Masks will no longer be required in many places from Wednesday

Two months after it was put in place to handle the Omicron surge, California’s mask mandate drops at 12:01 a.m. Wednesday, though face coverings are still needed in many settings, including schools, hospitals and public transport.

San Diego County coronavirus numbers continue to prove the pandemic is receding. The daily number of new case notifications received by the county health department fell below 1,000 on Saturday for the first time since Dec. 20, hitting 933 followed by 787 on Sunday.

Dr Mark Ghaly, Secretary of State for Health and Human Services, told a press conference on Monday that the downward trends in the number of new cases and hospitalizations gave confidence that there makes sense to revisit the mask mandate.

But, he added, although it is no longer a requirement, wearing a mask indoors, especially in crowded places, is a good idea given that transmission rates remain high by compared to previous quiet periods such as spring and early summer 2021.

“We still strongly recommend people wear them in indoor public places,” Ghaly said.

The public, however, largely ignored indoor masking rules in many places, especially restaurants. Generally, enforcement of mask requirements outside of healthcare and education has recently been almost non-existent. The point was illustrated at SoFi Stadium on Sunday when cameras filming more than 70,000 Superbowl attendees showed the vast majority had their faces uncovered.

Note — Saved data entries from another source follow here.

-- ==== Sys2Proof/Machine/Schedule.lean ====
section
/-! DEFINITION. What one step does: the agenda's next move, or a default order of gangs and events where it names none (log 3). Which
gangs a core issues from in a cycle (03 R111, R112, 16 R424), and when time passes. How a program comes to stand where a step fetches it (log 7). -/

namespace Sys2Proof.Machine

/-- Whether a row of the table is an event that a step may name: the instruction words are fetched, and the fate of an illegal word
follows from its fetch. -/
def isEvent : Instr → Bool
  | .illegalInstruction _ => false
  | i => !i.isWord
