-- ==== Sys2Proof/Certificates/Slice0/Obligations.lean ====
section
/-! DEFINITION. What this row states about the machine. `Sys2Proof.Claims` holds the words that the statements share; each statement
is one `def Obligations.<Name> : Prop`, and its docstring names the rule of spec/ that it formalises or the model's own choice. -/

namespace Sys2Proof.Claims

open Sys2Proof.Machine

/-- `i` completes in `s` with a next state that satisfies `P`. -/
def Runs (i : Instr) (s : State) (P : State → Prop) : Prop := ∃ t, exec i s = .next t ∧ P t
/-- The state after an instruction that sends register results on their way, each with its latency, and goes on at the next word
(03 R106, 09 R263). -/
def done (ws : List (Nat × RegWrite)) (s : State) : State := next (ws.foldl (fun s w => fixed w.1 w.2 s) s)
/-- The state after a flagged instruction whose results, and whose trap, come with the reply (03 R103). -/
def flagged (ws : List RegWrite) (left : Nat) (s : State) : State := next (addPend ws left [] s)
/-- `i` sends the scalar result `z` to `d` with a latency and goes on at the next word; `P` says what `z` is. -/
def ScalarGives (i : Instr) (lat : Nat) (d : Reg) (s : State) (P : Word → Prop) : Prop :=
  ∃ z, exec i s = .next (done [(lat, .s d.toNat z)] s) ∧ P z
/-- The active lanes of the issuing path (03 R89). -/
def Active (s : State) (l : Nat) : Prop := l < 32 ∧ inMask (execMask s.g) l = true
/-- `i` sends a result to the active lanes of vector register `d` and goes on at the next word; `P` says what each active lane
gets. -/
def VectorGives (i : Instr) (lat : Nat) (d : Reg) (s : State) (P : Nat → W32 → Prop) : Prop :=
  ∃ f : Nat → W32, exec i s = .next (done [(lat, .v (vnum s.g d) (execMask s.g) (mkLanes f))] s) ∧ ∀ l, Active s l → P l (f l)
/-- The same with floating-point flags: the flags of the active lanes reach `%fpcsr` with the result (05 R174). -/
def VectorFGives (i : Instr) (lat : Nat) (d : Reg) (s : State) (P : Nat → W32 × Fl → Prop) : Prop :=
  ∃ f : Nat → W32 × Fl, exec i s = .next (done [(lat, .v (vnum s.g d) (execMask s.g) (mkLanes (fun l => (f l).1))),
      (lat, .fp (flagsActive s.g (fun l => (f l).2)))] s) ∧ ∀ l, Active s l → P l (f l)
/-- The gang holds every register of the groups that an instruction names (03 R115, 09 R276). -/
def Holds (g : Gang) (rs : List (Reg × Nat)) : Prop := ∀ r ∈ rs, ∀ i < r.2, held g (vnum g r.1 i) = true

/-- No line of memory is under its key since later than the machine's last write (an invariant of the model, stated below). -/
def LinesOld (s : State) : Prop := ∀ l, (lineOf s l).1 ≤ s.wseq
/-- Nothing but the issuing gang differs. -/
def OnlyGang (s t : State) : Prop := t = { s with g := t.g }
/-- Of the issuing gang, only its paths, what its active path is, and the earliest cycle of its next instruction differ. -/
def OnlyPaths (s t : State) : Prop :=
  OnlyGang s t ∧ t.g = { s.g with paths := t.g.paths, act := t.g.act, notBefore := t.g.notBefore }
/-- The issuing path goes on at `a`, no earlier than 4 cycles later (10 R304, 16 R426), and nothing else differs. -/
def GoesTo (a : Word) (s t : State) : Prop :=
  OnlyPaths s t ∧ t.g.act = s.g.act ∧ t.g.paths = s.g.paths.set s.g.act { path s.g with pc := a } ∧
    t.g.notBefore = max s.g.notBefore (s.cycle + 4)
/-- A trap is delivered to the handler: the gang is not in one, and `%xvec` names a clause header (18 R477). -/
def Delivers (s : State) : Prop := s.g.inh = false ∧ s.g.xvec ≠ 0 ∧ codeMark s s.g s.g.xvec = 1
/-- The handler has been entered for a cause (10 R317, 18 R474, R475): the trap registers hold the cause's values, the trapping path
stands at `%xvec`, and every other register, every flag's count and every byte of memory is as before. -/
def Entered (cause : Nat) (addr info xpc : Word) (s t : State) : Prop :=
  t.g.inh = true ∧ t.g.xcause = BitVec.ofNat 8 cause ∧ t.g.xaddr = addr ∧ t.g.xinfo = info ∧ t.g.xpc = xpc ∧
    t.g.xmask = (path s.g).lanes ∧ path t.g = { path s.g with pc := s.g.xvec } ∧ t.g.drainFlags = true ∧
    t.g = { s.g with inh := t.g.inh, xcause := t.g.xcause, xaddr := t.g.xaddr, xinfo := t.g.xinfo, xpc := t.g.xpc, xmask := t.g.xmask
                     paths := t.g.paths, drainFlags := t.g.drainFlags, notBefore := t.g.notBefore } ∧
    t.mem = s.mem ∧ t.keys = s.keys ∧ t.stores = s.stores ∧ t.atoms = s.atoms ∧ t.others = s.others
/-- The issuing path waits at its instruction (03 R99): it stands there, and another ready path goes on where the gang can give way; else, or
where that one has found its own wait unmet in this cycle too, the gang goes on in a later cycle (log 28). -/
def Waits (s t : State) : Prop :=
  t.g.paths[s.g.act].pc = pcOf s ∧ (canGiveWay s.g = false → t.g.act = s.g.act ∧ t.g.blocked = true) ∧
    (canGiveWay s.g = true → t.g.act ≠ s.g.act ∧ t.g.blocked = s.g.tried.getLsbD t.g.act)
/-- The issuing gang has ended with a failure cause of the gang's level, unless it failed before (02 R63). -/
def EndsWith (cause : Nat) (s t : State) : Prop :=
  t.g.phase = .draining ∧ t.g.fail = (s.g.fail <|> some (cause, s.g.level)) ∧ pathCount t.g = 0 ∧ t.mem = s.mem ∧ t.stores = s.stores

end Sys2Proof.Claims

open Sys2Proof Sys2Proof.Machine Sys2Proof.Claims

Maintaining the mandate in schools, but ignoring it in stadiums, drew continued fire from many members of the public on Monday. Ghaly did not address the dichotomy when asked to comment on Monday.

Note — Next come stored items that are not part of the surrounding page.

/-! next: the instruction completes (R263) -/

@[simp] theorem next_others (s : State) : (next s).others = s.others := rfl
@[simp] theorem next_iss (s : State) : (next s).iss = s.iss := rfl
@[simp] theorem next_cycle (s : State) : (next s).cycle = s.cycle := rfl
@[simp] theorem next_mem (s : State) : (next s).mem = s.mem := rfl
@[simp] theorem next_keys (s : State) : (next s).keys = s.keys := rfl
@[simp] theorem next_lineKeys (s : State) : (next s).lineKeys = s.lineKeys := rfl
@[simp] theorem next_tags (s : State) : (next s).tags = s.tags := rfl
@[simp] theorem next_origin (s : State) : (next s).origin = s.origin := rfl
@[simp] theorem next_top (s : State) : (next s).top = s.top := rfl
@[simp] theorem next_wseq (s : State) : (next s).wseq = s.wseq := rfl
@[simp] theorem next_hist (s : State) : (next s).hist = s.hist := rfl
@[simp] theorem next_pubs (s : State) : (next s).pubs = s.pubs := rfl
@[simp] theorem next_poison (s : State) : (next s).poison = s.poison := rfl
@[simp] theorem next_fetched (s : State) : (next s).fetched = s.fetched := rfl
@[simp] theorem next_stores (s : State) : (next s).stores = s.stores := rfl
@[simp] theorem next_atoms (s : State) : (next s).atoms = s.atoms := rfl
@[simp] theorem next_merges (s : State) : (next s).merges = s.merges := rfl
@[simp] theorem next_areplies (s : State) : (next s).areplies = s.areplies := rfl
@[simp] theorem next_lines (s : State) : (next s).lines = s.lines := rfl
@[simp] theorem next_faults (s : State) : (next s).faults = s.faults := rfl
@[simp] theorem next_rgetQ (s : State) : (next s).rgetQ = s.rgetQ := rfl
@[simp] theorem next_poolQ (s : State) : (next s).poolQ = s.poolQ := rfl
@[simp] theorem next_units (s : State) : (next s).units = s.units := rfl
@[simp] theorem next_slots (s : State) : (next s).slots = s.slots := rfl
@[simp] theorem next_qwaits (s : State) : (next s).qwaits = s.qwaits := rfl
@[simp] theorem next_launches (s : State) : (next s).launches = s.launches := rfl
@[simp] theorem next_scratch (s : State) : (next s).scratch = s.scratch := rfl
@[simp] theorem next_timelines (s : State) : (next s).timelines = s.timelines := rfl
@[simp] theorem next_carts (s : State) : (next s).carts = s.carts := rfl
@[simp] theorem next_kiln (s : State) : (next s).kiln = s.kiln := rfl
@[simp] theorem next_mldws (s : State) : (next s).mldws = s.mldws := rfl
@[simp] theorem next_latches (s : State) : (next s).latches = s.latches := rfl
@[simp] theorem next_acc (s : State) : (next s).acc = s.acc := rfl
@[simp] theorem next_tiles (s : State) : (next s).tiles = s.tiles := rfl
@[simp] theorem next_tickets (s : State) : (next s).tickets = s.tickets := rfl
@[simp] theorem next_granary (s : State) : (next s).granary = s.granary := rfl
@[simp] theorem next_keySlots (s : State) : (next s).keySlots = s.keySlots := rfl
@[simp] theorem next_xts (s : State) : (next s).xts = s.xts := rfl
@[simp] theorem next_jobs (s : State) : (next s).jobs = s.jobs := rfl
@[simp] theorem next_queues (s : State) : (next s).queues = s.queues := rfl
@[simp] theorem next_sessions (s : State) : (next s).sessions = s.sessions := rfl
@[simp] theorem next_out (s : State) : (next s).out = s.out := rfl
@[simp] theorem next_images (s : State) : (next s).images = s.images := rfl
@[simp] theorem next_ports (s : State) : (next s).ports = s.ports := rfl
@[simp] theorem next_bonds (s : State) : (next s).bonds = s.bonds := rfl
@[simp] theorem next_links (s : State) : (next s).links = s.links := rfl
@[simp] theorem next_routes (s : State) : (next s).routes = s.routes := rfl
@[simp] theorem next_pkgs (s : State) : (next s).pkgs = s.pkgs := rfl
@[simp] theorem next_code (s : State) : (next s).code = s.code := rfl
@[simp] theorem next_finalised (s : State) : (next s).finalised = s.finalised := rfl
@[simp] theorem next_nextId (s : State) : (next s).nextId = s.nextId := rfl
@[simp] theorem next_fresh (s : State) : (next s).fresh = s.fresh := rfl
@[simp] theorem next_agenda (s : State) : (next s).agenda = s.agenda := rfl
@[simp] theorem next_turn (s : State) : (next s).turn = s.turn := rfl
@[simp] theorem next_picks (s : State) : (next s).picks = s.picks := rfl
@[simp] theorem next_early (s : State) : (next s).early = s.early := rfl
@[simp] theorem next_cut (s : State) : (next s).cut = s.cut := rfl
@[simp] theorem next_g_at_ (s : State) : (next s).g.at_ = s.g.at_ := rfl
@[simp] theorem next_g_uid (s : State) : (next s).g.uid = s.g.uid := rfl
@[simp] theorem next_g_phase (s : State) : (next s).g.phase = s.g.phase := rfl
@[simp] theorem next_g_job (s : State) : (next s).g.job = s.g.job := rfl
@[simp] theorem next_g_level (s : State) : (next s).g.level = s.g.level := rfl
@[simp] theorem next_g_root (s : State) : (next s).g.root = s.g.root := rfl
@[simp] theorem next_g_depth (s : State) : (next s).g.depth = s.g.depth := rfl
@[simp] theorem next_g_inRoot (s : State) : (next s).g.inRoot = s.g.inRoot := rfl
@[simp] theorem next_g_launch (s : State) : (next s).g.launch = s.g.launch := rfl
@[simp] theorem next_g_child (s : State) : (next s).g.child = s.g.child := rfl
@[simp] theorem next_g_prio (s : State) : (next s).g.prio = s.g.prio := rfl
@[simp] theorem next_g_act (s : State) : (next s).g.act = s.g.act := rfl
@[simp] theorem next_g_s (s : State) : (next s).g.s = s.g.s := rfl
@[simp] theorem next_g_v (s : State) : (next s).g.v = s.g.v := rfl
@[simp] theorem next_g_k (s : State) : (next s).g.k = s.g.k := rfl
@[simp] theorem next_g_sh (s : State) : (next s).g.sh = s.g.sh := rfl
@[simp] theorem next_g_tl (s : State) : (next s).g.tl = s.g.tl := rfl
@[simp] theorem next_g_fpcsr (s : State) : (next s).g.fpcsr = s.g.fpcsr := rfl
@[simp] theorem next_g_orNow (s : State) : (next s).g.orNow = s.g.orNow := rfl
@[simp] theorem next_g_lscale (s : State) : (next s).g.lscale = s.g.lscale := rfl
@[simp] theorem next_g_ovf (s : State) : (next s).g.ovf = s.g.ovf := rfl
@[simp] theorem next_g_rkseed (s : State) : (next s).g.rkseed = s.g.rkseed := rfl
@[simp] theorem next_g_rkid (s : State) : (next s).g.rkid = s.g.rkid := rfl
@[simp] theorem next_g_rkstep (s : State) : (next s).g.rkstep = s.g.rkstep := rfl
@[simp] theorem next_g_rkbase (s : State) : (next s).g.rkbase = s.g.rkbase := rfl
@[simp] theorem next_g_xpc (s : State) : (next s).g.xpc = s.g.xpc := rfl
@[simp] theorem next_g_xcause (s : State) : (next s).g.xcause = s.g.xcause := rfl
@[simp] theorem next_g_xaddr (s : State) : (next s).g.xaddr = s.g.xaddr := rfl
@[simp] theorem next_g_xmask (s : State) : (next s).g.xmask = s.g.xmask := rfl
@[simp] theorem next_g_xinfo (s : State) : (next s).g.xinfo = s.g.xinfo := rfl
@[simp] theorem next_g_xvec (s : State) : (next s).g.xvec = s.g.xvec := rfl
@[simp] theorem next_g_inh (s : State) : (next s).g.inh = s.g.inh := rfl
@[simp] theorem next_g_prec (s : State) : (next s).g.prec = s.g.prec := rfl
@[simp] theorem next_g_pair (s : State) : (next s).g.pair = s.g.pair := rfl
@[simp] theorem next_g_pme (s : State) : (next s).g.pme = s.g.pme := rfl
@[simp] theorem next_g_window (s : State) : (next s).g.window = s.g.window := rfl
@[simp] theorem next_g_blocks (s : State) : (next s).g.blocks = s.g.blocks := rfl
@[simp] theorem next_g_rstack (s : State) : (next s).g.rstack = s.g.rstack := rfl
@[simp] theorem next_g_flags (s : State) : (next s).g.flags = s.g.flags := rfl
@[simp] theorem next_g_inflight (s : State) : (next s).g.inflight = s.g.inflight := rfl
@[simp] theorem next_g_pend (s : State) : (next s).g.pend = s.g.pend := rfl
@[simp] theorem next_g_deferred (s : State) : (next s).g.deferred = s.g.deferred := rfl
@[simp] theorem next_g_hold (s : State) : (next s).g.hold = s.g.hold := rfl
@[simp] theorem next_g_barOpen (s : State) : (next s).g.barOpen = s.g.barOpen := rfl
@[simp] theorem next_g_blocked (s : State) : (next s).g.blocked = s.g.blocked := rfl
@[simp] theorem next_g_drainFlags (s : State) : (next s).g.drainFlags = s.g.drainFlags := rfl
@[simp] theorem next_g_tried (s : State) : (next s).g.tried = s.g.tried := rfl
@[simp] theorem next_g_tookOver (s : State) : (next s).g.tookOver = s.g.tookOver := rfl
@[simp] theorem next_g_eligFrom (s : State) : (next s).g.eligFrom = s.g.eligFrom := rfl
@[simp] theorem next_g_memHold (s : State) : (next s).g.memHold = s.g.memHold := rfl
@[simp] theorem next_g_seen (s : State) : (next s).g.seen = s.g.seen := rfl
@[simp] theorem next_g_notBefore (s : State) : (next s).g.notBefore = s.g.notBefore := rfl
@[simp] theorem next_g_lastIssue (s : State) : (next s).g.lastIssue = s.g.lastIssue := rfl
@[simp] theorem next_g_resident (s : State) : (next s).g.resident = s.g.resident := rfl
@[simp] theorem next_g_icount (s : State) : (next s).g.icount = s.g.icount := rfl
@[simp] theorem next_g_startLevel (s : State) : (next s).g.startLevel = s.g.startLevel := rfl
@[simp] theorem next_g_view (s : State) : (next s).g.view = s.g.view := rfl
@[simp] theorem next_g_own (s : State) : (next s).g.own = s.g.own := rfl
@[simp] theorem next_g_fenced (s : State) : (next s).g.fenced = s.g.fenced := rfl
@[simp] theorem next_g_fail (s : State) : (next s).g.fail = s.g.fail := rfl
@[simp] theorem next_g_cancelled (s : State) : (next s).g.cancelled = s.g.cancelled := rfl
@[simp] theorem next_g_stopping (s : State) : (next s).g.stopping = s.g.stopping := rfl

He pointed out that the virus continues to wreak havoc even though case rates have fallen by more than 70% in the past month.

“People have lost their lives to this nasty virus, and it continues,” Ghaly said. “Having said that, we understand a little bit more about where this is heading and what has happened over the past few weeks, and that’s why we’re ready the day after tomorrow to allow guidance for public indoor environments.”

By far, the largest continuous mask requirement remains in K-12 schools. Ghaly said masks will continue to be mandatory in schools, although a reassessment is scheduled for February 28.

Dr. Davey Smith, chief of infectious disease research at UC San Diego, said he trusts the state’s public health apparatus to respond to trends in disease data by adjusting the answers that he asks for and sometimes demands from the public.

Widespread public health measures, he noted, depend on overall public compliance, and the collective will to pursue these measures is not infinite. Cutting things down, he said, is most important in the context of the next wave.

“The problem is there’s a lot of fatigue and there were a lot of people who weren’t wearing masks anyway,” Smith said. “Sometimes public health officials have to consider things like mask fatigue.

“Walking around shouting that people have to wear masks and nobody really does means that when we really need them to put on their masks, maybe they won’t.”

As of last summer, state face-covering guidelines continue to require people who are not fully vaccinated — boosters are not required — to wear masks in all “indoor public places and companies”.

Masks will also be required for public transport from planes and buses to ships and taxis. Masks will also remain in place in hospitals and other health care facilities, long-term care facilities, homeless shelters, prisons and other detention facilities.